* [RECORDS SUPPLIED]:
>>>>

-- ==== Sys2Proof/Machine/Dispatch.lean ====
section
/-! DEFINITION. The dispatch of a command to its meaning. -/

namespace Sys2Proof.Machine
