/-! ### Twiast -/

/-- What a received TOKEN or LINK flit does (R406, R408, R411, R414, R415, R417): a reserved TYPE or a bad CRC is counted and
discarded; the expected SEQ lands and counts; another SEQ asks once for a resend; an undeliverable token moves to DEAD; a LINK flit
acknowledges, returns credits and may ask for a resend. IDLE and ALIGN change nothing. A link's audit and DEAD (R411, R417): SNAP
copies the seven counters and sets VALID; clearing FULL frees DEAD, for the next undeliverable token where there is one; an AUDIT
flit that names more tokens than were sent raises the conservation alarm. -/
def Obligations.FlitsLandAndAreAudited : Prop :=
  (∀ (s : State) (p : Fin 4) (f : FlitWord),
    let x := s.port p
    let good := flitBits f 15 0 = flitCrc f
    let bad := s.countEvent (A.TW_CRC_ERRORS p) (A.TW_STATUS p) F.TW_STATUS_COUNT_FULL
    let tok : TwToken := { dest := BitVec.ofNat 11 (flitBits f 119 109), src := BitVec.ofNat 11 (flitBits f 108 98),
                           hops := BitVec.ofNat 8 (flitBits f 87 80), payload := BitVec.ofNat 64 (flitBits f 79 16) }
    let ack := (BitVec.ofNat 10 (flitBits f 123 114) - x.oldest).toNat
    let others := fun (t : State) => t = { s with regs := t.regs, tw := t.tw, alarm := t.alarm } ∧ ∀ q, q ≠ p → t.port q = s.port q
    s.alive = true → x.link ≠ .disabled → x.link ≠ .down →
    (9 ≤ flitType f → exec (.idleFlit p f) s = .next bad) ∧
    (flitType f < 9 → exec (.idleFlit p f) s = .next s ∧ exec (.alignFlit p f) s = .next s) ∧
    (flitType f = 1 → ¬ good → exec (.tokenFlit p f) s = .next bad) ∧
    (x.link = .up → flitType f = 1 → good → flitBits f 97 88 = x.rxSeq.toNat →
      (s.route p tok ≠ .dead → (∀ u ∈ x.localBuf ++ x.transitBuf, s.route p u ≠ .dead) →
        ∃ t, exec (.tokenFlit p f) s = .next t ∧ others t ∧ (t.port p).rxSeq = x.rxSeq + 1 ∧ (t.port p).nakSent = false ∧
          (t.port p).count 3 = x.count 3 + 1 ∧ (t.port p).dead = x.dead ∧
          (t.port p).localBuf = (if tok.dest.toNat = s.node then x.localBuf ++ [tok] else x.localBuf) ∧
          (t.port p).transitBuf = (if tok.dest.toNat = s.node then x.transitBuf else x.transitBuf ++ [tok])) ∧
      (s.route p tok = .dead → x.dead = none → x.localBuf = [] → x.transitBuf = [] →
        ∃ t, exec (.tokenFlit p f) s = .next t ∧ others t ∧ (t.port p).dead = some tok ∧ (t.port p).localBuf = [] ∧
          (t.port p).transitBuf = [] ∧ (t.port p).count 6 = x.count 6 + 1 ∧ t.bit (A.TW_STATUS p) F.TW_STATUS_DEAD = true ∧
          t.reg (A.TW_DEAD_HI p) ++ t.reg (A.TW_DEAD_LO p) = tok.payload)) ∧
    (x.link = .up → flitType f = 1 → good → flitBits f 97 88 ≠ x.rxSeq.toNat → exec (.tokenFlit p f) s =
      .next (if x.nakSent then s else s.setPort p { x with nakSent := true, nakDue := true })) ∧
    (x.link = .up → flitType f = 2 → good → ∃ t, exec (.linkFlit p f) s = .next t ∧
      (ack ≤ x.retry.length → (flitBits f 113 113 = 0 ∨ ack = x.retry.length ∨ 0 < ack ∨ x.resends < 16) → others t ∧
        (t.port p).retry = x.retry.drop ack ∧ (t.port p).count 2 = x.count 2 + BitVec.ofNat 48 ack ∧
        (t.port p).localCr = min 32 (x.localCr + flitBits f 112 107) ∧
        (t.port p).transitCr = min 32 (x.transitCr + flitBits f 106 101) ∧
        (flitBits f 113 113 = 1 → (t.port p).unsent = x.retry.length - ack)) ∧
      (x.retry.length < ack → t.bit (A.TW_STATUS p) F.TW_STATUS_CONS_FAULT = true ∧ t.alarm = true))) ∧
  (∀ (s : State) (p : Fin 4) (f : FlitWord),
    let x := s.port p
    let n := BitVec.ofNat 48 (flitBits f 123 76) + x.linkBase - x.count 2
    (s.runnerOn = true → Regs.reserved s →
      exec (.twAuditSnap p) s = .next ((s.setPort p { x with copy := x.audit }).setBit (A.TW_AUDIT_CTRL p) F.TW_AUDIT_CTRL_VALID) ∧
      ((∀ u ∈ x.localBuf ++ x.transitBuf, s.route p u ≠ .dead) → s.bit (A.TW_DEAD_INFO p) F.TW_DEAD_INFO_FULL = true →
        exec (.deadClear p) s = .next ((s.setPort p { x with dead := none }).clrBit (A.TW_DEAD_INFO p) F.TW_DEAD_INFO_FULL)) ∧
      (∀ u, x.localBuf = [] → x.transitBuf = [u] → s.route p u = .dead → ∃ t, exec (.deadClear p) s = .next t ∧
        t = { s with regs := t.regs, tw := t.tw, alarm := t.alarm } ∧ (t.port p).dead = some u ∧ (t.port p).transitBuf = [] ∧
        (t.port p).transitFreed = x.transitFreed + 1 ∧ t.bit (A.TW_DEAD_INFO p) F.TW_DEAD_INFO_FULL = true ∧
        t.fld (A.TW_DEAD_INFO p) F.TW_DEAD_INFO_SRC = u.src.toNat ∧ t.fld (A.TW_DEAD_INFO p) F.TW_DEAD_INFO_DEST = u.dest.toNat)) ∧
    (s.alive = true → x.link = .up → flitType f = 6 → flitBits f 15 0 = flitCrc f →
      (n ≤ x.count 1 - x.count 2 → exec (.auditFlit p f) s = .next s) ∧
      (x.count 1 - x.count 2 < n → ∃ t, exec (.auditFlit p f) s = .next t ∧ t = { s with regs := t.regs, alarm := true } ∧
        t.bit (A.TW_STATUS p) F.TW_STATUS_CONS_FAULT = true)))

<<<<
>>>>

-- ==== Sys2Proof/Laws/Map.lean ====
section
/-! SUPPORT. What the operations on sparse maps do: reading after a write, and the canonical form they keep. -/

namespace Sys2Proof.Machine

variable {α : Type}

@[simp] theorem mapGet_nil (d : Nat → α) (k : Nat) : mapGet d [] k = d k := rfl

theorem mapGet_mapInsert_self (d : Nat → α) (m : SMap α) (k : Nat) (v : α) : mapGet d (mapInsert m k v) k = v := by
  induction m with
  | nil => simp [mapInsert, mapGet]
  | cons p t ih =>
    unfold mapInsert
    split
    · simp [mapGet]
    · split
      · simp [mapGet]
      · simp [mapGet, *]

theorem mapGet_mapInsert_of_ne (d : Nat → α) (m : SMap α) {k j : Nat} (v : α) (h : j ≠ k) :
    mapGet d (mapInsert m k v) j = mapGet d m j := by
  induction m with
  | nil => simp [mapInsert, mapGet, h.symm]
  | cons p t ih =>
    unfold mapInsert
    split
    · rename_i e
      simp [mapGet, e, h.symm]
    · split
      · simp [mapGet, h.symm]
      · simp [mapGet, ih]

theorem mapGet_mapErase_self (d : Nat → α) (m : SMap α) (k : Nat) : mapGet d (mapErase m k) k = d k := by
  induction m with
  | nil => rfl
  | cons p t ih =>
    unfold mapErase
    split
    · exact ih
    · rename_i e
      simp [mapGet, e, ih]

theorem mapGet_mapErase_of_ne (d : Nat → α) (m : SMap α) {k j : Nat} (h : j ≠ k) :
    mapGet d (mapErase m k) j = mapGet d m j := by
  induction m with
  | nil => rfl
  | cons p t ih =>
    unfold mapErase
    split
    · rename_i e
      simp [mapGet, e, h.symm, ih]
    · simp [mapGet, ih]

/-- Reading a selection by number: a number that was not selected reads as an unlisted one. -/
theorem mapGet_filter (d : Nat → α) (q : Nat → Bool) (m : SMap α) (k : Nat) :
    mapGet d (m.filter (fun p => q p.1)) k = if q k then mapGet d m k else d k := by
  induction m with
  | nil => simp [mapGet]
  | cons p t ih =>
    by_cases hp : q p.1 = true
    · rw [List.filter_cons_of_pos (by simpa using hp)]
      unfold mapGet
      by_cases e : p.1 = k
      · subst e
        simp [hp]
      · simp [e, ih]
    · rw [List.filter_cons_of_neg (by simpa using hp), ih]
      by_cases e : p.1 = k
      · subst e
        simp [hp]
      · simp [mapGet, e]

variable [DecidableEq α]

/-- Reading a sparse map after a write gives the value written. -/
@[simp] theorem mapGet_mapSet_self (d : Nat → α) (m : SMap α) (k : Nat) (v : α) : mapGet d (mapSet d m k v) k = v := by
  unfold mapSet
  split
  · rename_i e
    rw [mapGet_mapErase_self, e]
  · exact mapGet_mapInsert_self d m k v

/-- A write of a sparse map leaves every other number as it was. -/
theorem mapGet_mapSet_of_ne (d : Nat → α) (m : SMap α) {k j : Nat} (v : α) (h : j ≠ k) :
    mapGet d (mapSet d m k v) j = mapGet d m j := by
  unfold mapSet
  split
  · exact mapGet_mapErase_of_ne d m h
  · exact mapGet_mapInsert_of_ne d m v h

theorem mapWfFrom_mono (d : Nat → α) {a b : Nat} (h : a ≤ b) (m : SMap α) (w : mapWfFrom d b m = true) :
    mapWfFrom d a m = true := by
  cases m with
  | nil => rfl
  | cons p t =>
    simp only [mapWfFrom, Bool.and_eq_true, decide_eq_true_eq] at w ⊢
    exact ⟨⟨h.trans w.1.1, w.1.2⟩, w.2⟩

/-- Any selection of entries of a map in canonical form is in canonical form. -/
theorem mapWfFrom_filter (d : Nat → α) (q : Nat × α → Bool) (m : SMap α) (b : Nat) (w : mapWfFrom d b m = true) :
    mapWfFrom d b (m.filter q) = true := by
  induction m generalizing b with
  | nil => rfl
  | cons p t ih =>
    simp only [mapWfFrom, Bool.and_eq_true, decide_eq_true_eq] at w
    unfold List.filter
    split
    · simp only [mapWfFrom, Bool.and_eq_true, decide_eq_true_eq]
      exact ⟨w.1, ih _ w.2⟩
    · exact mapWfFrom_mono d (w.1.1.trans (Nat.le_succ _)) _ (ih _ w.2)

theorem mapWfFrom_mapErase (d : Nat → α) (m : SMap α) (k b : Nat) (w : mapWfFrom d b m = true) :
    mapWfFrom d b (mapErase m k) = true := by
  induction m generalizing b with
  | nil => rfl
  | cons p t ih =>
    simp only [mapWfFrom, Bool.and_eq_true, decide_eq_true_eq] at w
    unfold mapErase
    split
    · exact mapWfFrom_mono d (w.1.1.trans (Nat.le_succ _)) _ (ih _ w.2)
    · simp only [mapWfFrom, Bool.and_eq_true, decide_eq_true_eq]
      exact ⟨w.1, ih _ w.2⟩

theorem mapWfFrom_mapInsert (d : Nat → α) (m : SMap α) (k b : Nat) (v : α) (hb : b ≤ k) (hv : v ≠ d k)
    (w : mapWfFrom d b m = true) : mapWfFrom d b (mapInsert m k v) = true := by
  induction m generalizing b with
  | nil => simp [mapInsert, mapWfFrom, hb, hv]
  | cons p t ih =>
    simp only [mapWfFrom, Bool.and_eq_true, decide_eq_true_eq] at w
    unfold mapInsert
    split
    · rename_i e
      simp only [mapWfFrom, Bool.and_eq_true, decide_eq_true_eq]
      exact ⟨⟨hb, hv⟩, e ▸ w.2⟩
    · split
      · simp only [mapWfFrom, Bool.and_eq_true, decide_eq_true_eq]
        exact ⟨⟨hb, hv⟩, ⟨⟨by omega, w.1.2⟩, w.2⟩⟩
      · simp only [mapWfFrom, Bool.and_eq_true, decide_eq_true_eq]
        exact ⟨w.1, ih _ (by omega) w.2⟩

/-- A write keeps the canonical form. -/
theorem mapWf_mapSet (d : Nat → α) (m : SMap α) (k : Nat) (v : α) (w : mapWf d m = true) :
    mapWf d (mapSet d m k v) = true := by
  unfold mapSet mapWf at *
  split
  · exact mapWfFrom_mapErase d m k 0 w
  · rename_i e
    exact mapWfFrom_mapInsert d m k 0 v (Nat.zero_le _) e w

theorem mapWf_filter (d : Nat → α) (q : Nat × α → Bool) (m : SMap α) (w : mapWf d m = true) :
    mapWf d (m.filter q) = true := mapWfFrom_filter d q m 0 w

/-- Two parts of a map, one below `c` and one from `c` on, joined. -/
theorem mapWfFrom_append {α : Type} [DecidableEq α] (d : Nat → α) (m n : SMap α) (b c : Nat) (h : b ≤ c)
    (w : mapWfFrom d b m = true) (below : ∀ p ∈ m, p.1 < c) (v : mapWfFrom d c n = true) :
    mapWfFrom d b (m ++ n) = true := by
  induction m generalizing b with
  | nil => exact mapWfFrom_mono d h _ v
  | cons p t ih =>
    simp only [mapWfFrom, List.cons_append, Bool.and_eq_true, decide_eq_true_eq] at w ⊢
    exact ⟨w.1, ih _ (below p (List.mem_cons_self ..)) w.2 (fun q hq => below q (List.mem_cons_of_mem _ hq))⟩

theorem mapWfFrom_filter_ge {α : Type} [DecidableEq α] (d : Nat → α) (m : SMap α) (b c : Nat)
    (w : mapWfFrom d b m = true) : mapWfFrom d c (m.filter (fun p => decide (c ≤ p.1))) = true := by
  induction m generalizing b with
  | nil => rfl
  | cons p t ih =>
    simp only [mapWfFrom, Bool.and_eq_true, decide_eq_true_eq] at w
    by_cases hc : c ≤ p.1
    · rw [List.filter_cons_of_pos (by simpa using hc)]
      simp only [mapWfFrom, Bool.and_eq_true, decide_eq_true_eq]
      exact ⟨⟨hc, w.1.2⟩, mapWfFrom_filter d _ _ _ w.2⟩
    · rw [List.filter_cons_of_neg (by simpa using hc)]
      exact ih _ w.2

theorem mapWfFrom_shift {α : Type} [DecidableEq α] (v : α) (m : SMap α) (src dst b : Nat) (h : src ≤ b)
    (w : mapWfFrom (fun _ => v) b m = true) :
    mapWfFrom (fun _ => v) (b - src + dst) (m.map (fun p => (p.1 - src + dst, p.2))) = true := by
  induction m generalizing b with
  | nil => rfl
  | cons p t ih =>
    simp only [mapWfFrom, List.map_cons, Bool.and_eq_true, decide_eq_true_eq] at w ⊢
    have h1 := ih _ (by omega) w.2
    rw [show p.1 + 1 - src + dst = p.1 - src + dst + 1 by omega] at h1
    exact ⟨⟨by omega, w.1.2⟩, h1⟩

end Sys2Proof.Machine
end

<<<<
>>>>

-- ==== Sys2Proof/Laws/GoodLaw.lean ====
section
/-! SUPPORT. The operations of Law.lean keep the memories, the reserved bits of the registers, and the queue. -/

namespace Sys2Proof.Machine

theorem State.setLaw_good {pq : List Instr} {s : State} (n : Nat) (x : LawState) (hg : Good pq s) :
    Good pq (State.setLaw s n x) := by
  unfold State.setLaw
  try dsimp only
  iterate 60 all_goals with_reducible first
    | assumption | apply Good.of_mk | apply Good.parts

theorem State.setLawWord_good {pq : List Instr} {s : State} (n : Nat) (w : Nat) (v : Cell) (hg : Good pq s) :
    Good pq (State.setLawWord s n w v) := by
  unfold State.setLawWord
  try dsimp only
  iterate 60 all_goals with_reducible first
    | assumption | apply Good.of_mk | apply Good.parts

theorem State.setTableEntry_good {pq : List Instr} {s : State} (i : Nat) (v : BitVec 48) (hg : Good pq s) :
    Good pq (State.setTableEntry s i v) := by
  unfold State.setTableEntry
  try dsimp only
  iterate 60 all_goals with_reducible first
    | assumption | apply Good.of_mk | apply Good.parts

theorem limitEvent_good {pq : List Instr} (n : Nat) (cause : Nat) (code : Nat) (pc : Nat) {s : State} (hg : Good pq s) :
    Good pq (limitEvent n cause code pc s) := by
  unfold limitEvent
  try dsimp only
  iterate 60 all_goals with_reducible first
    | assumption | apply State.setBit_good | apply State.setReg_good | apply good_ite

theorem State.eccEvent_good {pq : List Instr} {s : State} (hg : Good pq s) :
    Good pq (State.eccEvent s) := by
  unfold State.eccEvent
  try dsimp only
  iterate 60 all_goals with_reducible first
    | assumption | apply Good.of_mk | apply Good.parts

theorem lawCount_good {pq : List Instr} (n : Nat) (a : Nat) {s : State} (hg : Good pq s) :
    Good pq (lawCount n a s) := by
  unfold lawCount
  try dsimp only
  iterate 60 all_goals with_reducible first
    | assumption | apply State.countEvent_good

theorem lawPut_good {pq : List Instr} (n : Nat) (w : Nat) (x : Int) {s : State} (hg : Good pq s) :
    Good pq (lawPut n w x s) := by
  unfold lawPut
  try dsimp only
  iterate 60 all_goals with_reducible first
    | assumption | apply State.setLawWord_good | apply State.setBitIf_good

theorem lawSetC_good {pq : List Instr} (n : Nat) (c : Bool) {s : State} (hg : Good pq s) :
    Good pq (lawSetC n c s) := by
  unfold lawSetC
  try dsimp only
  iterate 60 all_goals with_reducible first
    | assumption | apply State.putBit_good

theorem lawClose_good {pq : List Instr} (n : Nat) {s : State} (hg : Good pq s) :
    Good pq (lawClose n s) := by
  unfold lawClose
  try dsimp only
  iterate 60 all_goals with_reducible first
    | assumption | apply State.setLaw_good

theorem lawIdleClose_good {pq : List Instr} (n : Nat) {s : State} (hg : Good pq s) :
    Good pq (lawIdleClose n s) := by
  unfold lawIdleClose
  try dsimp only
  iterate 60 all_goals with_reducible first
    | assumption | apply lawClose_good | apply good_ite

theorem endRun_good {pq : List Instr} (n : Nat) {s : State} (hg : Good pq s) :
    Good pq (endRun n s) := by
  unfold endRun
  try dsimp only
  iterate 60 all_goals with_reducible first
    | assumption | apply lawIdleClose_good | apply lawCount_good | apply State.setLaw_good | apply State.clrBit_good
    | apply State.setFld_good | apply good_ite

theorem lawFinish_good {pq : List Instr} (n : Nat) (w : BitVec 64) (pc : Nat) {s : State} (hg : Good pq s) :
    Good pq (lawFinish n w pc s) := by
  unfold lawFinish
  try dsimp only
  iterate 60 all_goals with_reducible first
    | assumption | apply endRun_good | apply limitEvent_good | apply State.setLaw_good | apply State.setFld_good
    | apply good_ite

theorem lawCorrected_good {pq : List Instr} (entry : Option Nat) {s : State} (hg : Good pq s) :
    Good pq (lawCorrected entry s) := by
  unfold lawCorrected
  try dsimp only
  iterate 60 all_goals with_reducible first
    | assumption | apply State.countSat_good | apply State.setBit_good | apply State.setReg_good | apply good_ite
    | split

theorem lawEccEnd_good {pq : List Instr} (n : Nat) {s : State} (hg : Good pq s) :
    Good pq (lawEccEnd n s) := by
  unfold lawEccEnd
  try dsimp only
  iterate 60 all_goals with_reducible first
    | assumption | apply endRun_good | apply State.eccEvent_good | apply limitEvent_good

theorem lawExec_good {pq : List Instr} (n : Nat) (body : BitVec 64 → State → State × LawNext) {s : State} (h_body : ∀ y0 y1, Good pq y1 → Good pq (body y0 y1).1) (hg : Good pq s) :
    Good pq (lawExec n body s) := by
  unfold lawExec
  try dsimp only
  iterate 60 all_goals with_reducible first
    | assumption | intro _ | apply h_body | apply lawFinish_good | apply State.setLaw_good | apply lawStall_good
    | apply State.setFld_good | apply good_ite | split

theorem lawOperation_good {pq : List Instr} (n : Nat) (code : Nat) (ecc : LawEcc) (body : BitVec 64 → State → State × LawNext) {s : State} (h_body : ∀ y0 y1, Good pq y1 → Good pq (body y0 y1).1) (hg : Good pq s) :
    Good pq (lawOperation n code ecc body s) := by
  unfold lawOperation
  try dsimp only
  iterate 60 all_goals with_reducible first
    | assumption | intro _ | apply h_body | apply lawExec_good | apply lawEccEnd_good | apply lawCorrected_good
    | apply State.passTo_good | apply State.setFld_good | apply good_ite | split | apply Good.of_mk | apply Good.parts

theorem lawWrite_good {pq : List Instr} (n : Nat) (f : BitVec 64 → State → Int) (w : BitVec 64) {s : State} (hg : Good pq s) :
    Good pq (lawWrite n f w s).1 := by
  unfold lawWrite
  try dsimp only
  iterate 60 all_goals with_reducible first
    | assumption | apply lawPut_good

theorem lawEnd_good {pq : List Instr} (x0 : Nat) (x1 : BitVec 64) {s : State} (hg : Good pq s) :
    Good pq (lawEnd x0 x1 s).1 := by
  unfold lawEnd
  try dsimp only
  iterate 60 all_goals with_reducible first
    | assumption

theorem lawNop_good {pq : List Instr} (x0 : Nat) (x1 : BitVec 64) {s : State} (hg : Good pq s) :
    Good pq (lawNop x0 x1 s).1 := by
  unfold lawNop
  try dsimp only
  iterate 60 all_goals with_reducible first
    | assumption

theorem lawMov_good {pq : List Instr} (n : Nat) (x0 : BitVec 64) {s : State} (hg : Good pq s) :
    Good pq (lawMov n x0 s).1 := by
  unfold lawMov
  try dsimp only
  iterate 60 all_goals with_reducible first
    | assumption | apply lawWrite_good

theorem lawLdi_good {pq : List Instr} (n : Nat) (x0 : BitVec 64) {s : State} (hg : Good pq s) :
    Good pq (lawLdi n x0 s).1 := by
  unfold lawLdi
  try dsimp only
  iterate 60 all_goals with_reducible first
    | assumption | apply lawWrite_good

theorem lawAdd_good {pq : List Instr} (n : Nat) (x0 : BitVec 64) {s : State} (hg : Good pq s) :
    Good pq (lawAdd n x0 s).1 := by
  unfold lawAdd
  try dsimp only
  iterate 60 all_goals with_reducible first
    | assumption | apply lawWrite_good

<<<<

* [WHAT TO PRODUCE]:
Using the listing above, return word for word each line from the one that has "-- ==== Sys2Proof/Machine/Dispatch.lean" through the one that has "discarded; the expected", and no line outside that range.

* [WRITTEN SOLUTION]:
-- ==== Sys2Proof/Machine/Dispatch.lean ====
section
/-! DEFINITION. The dispatch of a command to its meaning. -/

namespace Sys2Proof.Machine
/-! ### Twiast -/

/-- What a received TOKEN or LINK flit does (R406, R408, R411, R414, R415, R417): a reserved TYPE or a bad CRC is counted and
discarded; the expected SEQ lands and counts; another SEQ asks once for a resend; an undeliverable token moves to DEAD; a LINK flit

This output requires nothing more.